Voir aussi BLUCette version française de Sophie Jankélévitch vient de paraître dans Les Citadelles, revue / anthologie de poésie, 20, 2015 (Paris)

 

L’IDENTITÀ DI SHAKESPEARE, JOHN FLORIO E L’ITALIA.

 Lamberto Tassinari

Shakespeare: il genio universale, il monstrum, il grandissimo, l’infinito Shakespeare. Io credo di avere, anzi sono convinto di aver dimostrato che questo miracoloso fenomeno apparso nelle campagne inglesi nella seconda metà del Cinquecento non ha niente di miracoloso. Nella mia prospettiva da non confondersi con la storiella folkloristica del Crollalanza siciliano con cui la RAI e qualche editore hanno voluto divertire, distrarre il pubblico, Shakespeare resta lo stesso immenso autore ma non è più il meteorite caduto dai cieli, è un fenomeno che in tutto si spiega storicamente: la sua sapienza linguistica, la sua cultura vasta, enciclopedica, la sua profonda dimestichezza con le lingue, l’Italia, la bibbia, la musica, l’aristocrazia si comprendono, acquistano senso nella storia dell’Europa e credibilità esistenziale. Non si tratta di Edward de Vere, il conte di Oxford (quello del film Anonymous) morto nel 1604 e improbabilissimo Bardo, né del giovane Marlowe assassinato nel 1593, né del rigido filosofo Francis Bacon, si tratta di un “colletto blu” e in più di uno straniero, un traduttore-erudito- cortigiano vagamente ebreo che nessun universitario poteva permettersi di considerare come Shakespeare. Degli oltre 70 drammi legati al nome Shakespeare tra i canonici, quelli scritti in collaborazione, gli apocrifi e gli ur- plays, io credo che i più grandi, all’incirca quelli che furono raccolti nel First Folio del 1623 (la raccolta di 36 opere di teatro attribuite dai curatori a Shakespeare), siano stati scritti da Giovanni o John Florio, alcuni con il contributo del padre ex- francescano poi predicatore protestante, erudito umanista.
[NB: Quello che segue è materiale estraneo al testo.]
/-- O23. An occurrence (R178 to R180): the count rises, saturating; the first one sets the raw flag and its capture;
every other kind is as it was; and when an unmasked event newly enters the set, a NOTICE of the whole set fills a free
place, or is held. -/
def Obligations.Occurrence : Prop :=
  ∀ (r : Report) (c : Capture),
    let e := r.event c.kind
    let marked := r.putEvent c.kind
      { raw := true, masked := e.masked, pending := !e.masked, count := min (e.count + 1) 65535,
        capture := if e.raw then e.capture else some c }
    (∀ k, (r.raise c).event k = marked.event k ∧ (k ≠ c.kind → marked.event k = r.event k)) ∧
    (e.raw = true ∨ e.masked = true → r.raise c = marked) ∧
    (e.raw = false → e.masked = false → r.raise c =
      if r.noticeHeld then marked
      else if r.control.length + (if r.busy = none then 0 else 1) < 16 then
        { marked with control := r.control ++ [.notice marked.noticeEntries] }
      else { marked with noticeHeld := true })

/-! ### Voice requests -/

/-- The command that takes a voice item (R41). -/
def commandOf : VoiceItem → Instr
  | .start _ _ _ _ _ _ _ => .voiceStart
  | .release _ _ _ => .voiceRelease
  | .stop _ => .voiceStop
  | .stopAll => .stopAll

/-- The commands that take an unmarked management request, each with its kind (R165; 8.10, Codes). -/
def requestCommands : List (Instr × Nat) :=
  [(.configure, 0x20), (.loadSample, 0x21), (.retireSample, 0x22), (.querySample, 0x23), (.loadArticulation, 0x24),
   (.loadZones, 0x25), (.loadCurve, 0x26), (.loadMatrix, 0x27), (.queryVoice, 0x28), (.eventMask, 0x29),
   (.eventClear, 0x2A), (.eventSet, 0x2B), (.queryStatus, 0x2C), (.resync, 0x2D), (.reset, 0x2E)]

/-- O24. The two request queues. A voice request waits while a pass is under way (R41); when its item has been taken
(R153), every pending tick has one item less ahead of it, and the ticks at the head of the list that have none are
handed to the tracker in list order, at that time. A marked request is answered with its mark's status and has no other
effect (R166); a management command waits while the unit is BUSY, no place is free or another claim is on it (R155,
R164, log 20). Either queue's commands wait where it is empty, or has an item of another kind, or a request of another
kind or mark, at its head (the model's choice, log 1). -/
def Obligations.RequestQueues : Prop :=
  (∀ s : State, ∀ c ∈ [Instr.voiceStart, .voiceRelease, .voiceStop, .stopAll],
    (s.pass.isSome = true ∨ s.port.voiceQueue = [] → exec c s = .next s) ∧
    ∀ i rest, s.port.voiceQueue = i :: rest → c ≠ commandOf i → exec c s = .next s) ∧
  (∀ (p : Port) (clock : Nat) (ready later : List PendingTick), p.pendingTicks = ready ++ later →
    (∀ t ∈ ready, t.ahead ≤ 1) → (∀ t ∈ later.head?, 1 < t.ahead) →
    p.itemTaken clock = { p with pendingTicks := later.map fun t => ⟨t.index, t.ahead - 1⟩,
                                 handed := p.handed ++ ready.map fun t => ⟨t.index, clock⟩ }) ∧
  (∀ (s : State) (r : Request) (rest : List Request), s.Takes r rest →
    (r.mark = .badKind → exec .badRequestReply s = .next (s.answered r rest ⟨.badKind, 0, 0, []⟩)) ∧
    (r.mark = .badLength → exec .badRequestReply s = .next (s.answered r rest ⟨.badLength, 0, 0, []⟩))) ∧
  (∀ s : State,
    (s.port.mgmtQueue = [] ∨ s.report.busy.isSome = true ∨ s.report.noticeHeld = true ∨
      64 ≤ s.report.endList.length ∨ 16 ≤ s.report.control.length) →
    exec .badRequestReply s = .next s ∧ ∀ c ∈ requestCommands, exec c.1 s = .next s) ∧
  ∀ (s : State) (r : Request) (rest : List Request), s.port.mgmtQueue = r :: rest →
    (r.mark = .unmarked → exec .badRequestReply s = .next s) ∧
    ∀ c ∈ requestCommands, r.mark ≠ .unmarked ∨ r.kind ≠ c.2 → exec c.1 s = .next s

/-- O25. The first check of a start (R42): a tag already in the tag map. The start is ignored: TAG_IN_USE is raised
with the tag and nothing else changes but the queue the item left. -/
def Obligations.StartTagInUse : Prop :=
  ∀ (s : State) (tag : Tag) (articulation note velocity : Nat) (period : PeriodIndex) (offset source : Nat)
    (rest : List VoiceItem),
    s.TakesItem (.start tag articulation note velocity period offset source) rest → (∃ v, (tag, v) ∈ s.tagMap) →
    exec .voiceStart s =
      .next (State.dispatch { s with port := s.itemOff rest, report := s.report.raise (.tagInUse tag) })

/-- O26. Zone matching (R26): the zone chosen is the first of the run that contains the request and whose slot is the
cursor; where there is none, the first that contains it; none outside 0..4,095 or where no zone of the run does. -/
def Obligations.ZoneMatching : Prop :=
  ∀ (s : State) (articulation note velocity : Nat),
    let a := s.articulation articulation
    let fits (z : Nat) : Prop := (s.zone z).noteLow ≤ note ∧ note ≤ (s.zone z).noteHigh ∧
      (s.zone z).velocityLow ≤ velocity ∧ velocity ≤ (s.zone z).velocityHigh
    let first (p : Nat → Prop) (z : Nat) : Prop :=
      a.firstZone ≤ z ∧ z < a.firstZone + a.zoneCount ∧ p z ∧ ∀ w, a.firstZone ≤ w → w < z → ¬p w
    (4095 < articulation → s.chooseZone? articulation note velocity = none) ∧
    (articulation ≤ 4095 → ∀ z,
      s.chooseZone? articulation note velocity = some z ↔
        first (fun w => fits w ∧ (s.zone w).slot = a.cursor) z ∨
          ((∀ w, a.firstZone ≤ w → w < a.firstZone + a.zoneCount → ¬(fits w ∧ (s.zone w).slot = a.cursor)) ∧
            first fits z))

/-- O27. A start refused by the second to fifth check (R43, R44, R45, R47): its end record, of 0 frames and 0 blocks,
and START_REFUSED, with NO_ZONE, NOT_READY, SAMPLE_FAULTED, LANE_OFFLINE or VOICE_LIMIT; no table changes. -/
def Obligations.StartRefused : Prop :=
  ∀ (s : State) (tag : Tag) (articulation note velocity : Nat) (period : PeriodIndex) (offset source : Nat)
    (rest : List VoiceItem) (reason : EndReason),
    s.TakesItem (.start tag articulation note velocity period offset source) rest →
    (∀ row ∈ s.voices, row.2.tag ≠ tag) →
    (let zone := s.chooseZone? articulation note (min (max velocity 1) 127)
     (zone = none ∧ reason = .noZone) ∨
     ∃ z, zone = some z ∧
       ((s.entry? (s.zone z).handle = none ∧ reason = .notReady) ∨
        ∃ e, s.entry? (s.zone z).handle = some e ∧
          (((e.state = .priming ∨ e.state = .retiring) ∧ reason = .notReady) ∨
           (e.state = .faulted ∧ reason = .sampleFaulted) ∨
           (e.state = .ready ∧ (s.lane e.lane).state = .offline ∧ reason = .laneOffline) ∨
           (e.state = .ready ∧ (s.lane e.lane).state ≠ .offline ∧ s.config.voiceLimit ≤ s.voices.length ∧
             (∀ row ∈ s.voices, row.2.state = .pending ∨ row.2.state = .playing) ∧ reason = .voiceLimit)))) →
    exec .voiceStart s = .next (State.dispatch
      { s with port := s.itemOff rest,
               report := (s.report.appendEnd ⟨tag, reason, 0, 0, 0⟩).raise (.startRefused tag reason) })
John Florio è il grande traduttore di Montaigne e di Boccaccio, il segretario personale per quasi sedici anni della regina Anne moglie di Giacomo primo, è il pedante spaccone “al di sotto” di ogni sospetto che possedeva una biblioteca di centinaia di libri. In questa straordinaria, “shakespeariana” biblioteca di cui parlo in dettaglio nel mio libro, c’è la lista di quello che Florio ha letto per il suo dizionario, tra l’altro: tutto Aretino, Machiavelli e tutto il teatro italiano del Cinquecento.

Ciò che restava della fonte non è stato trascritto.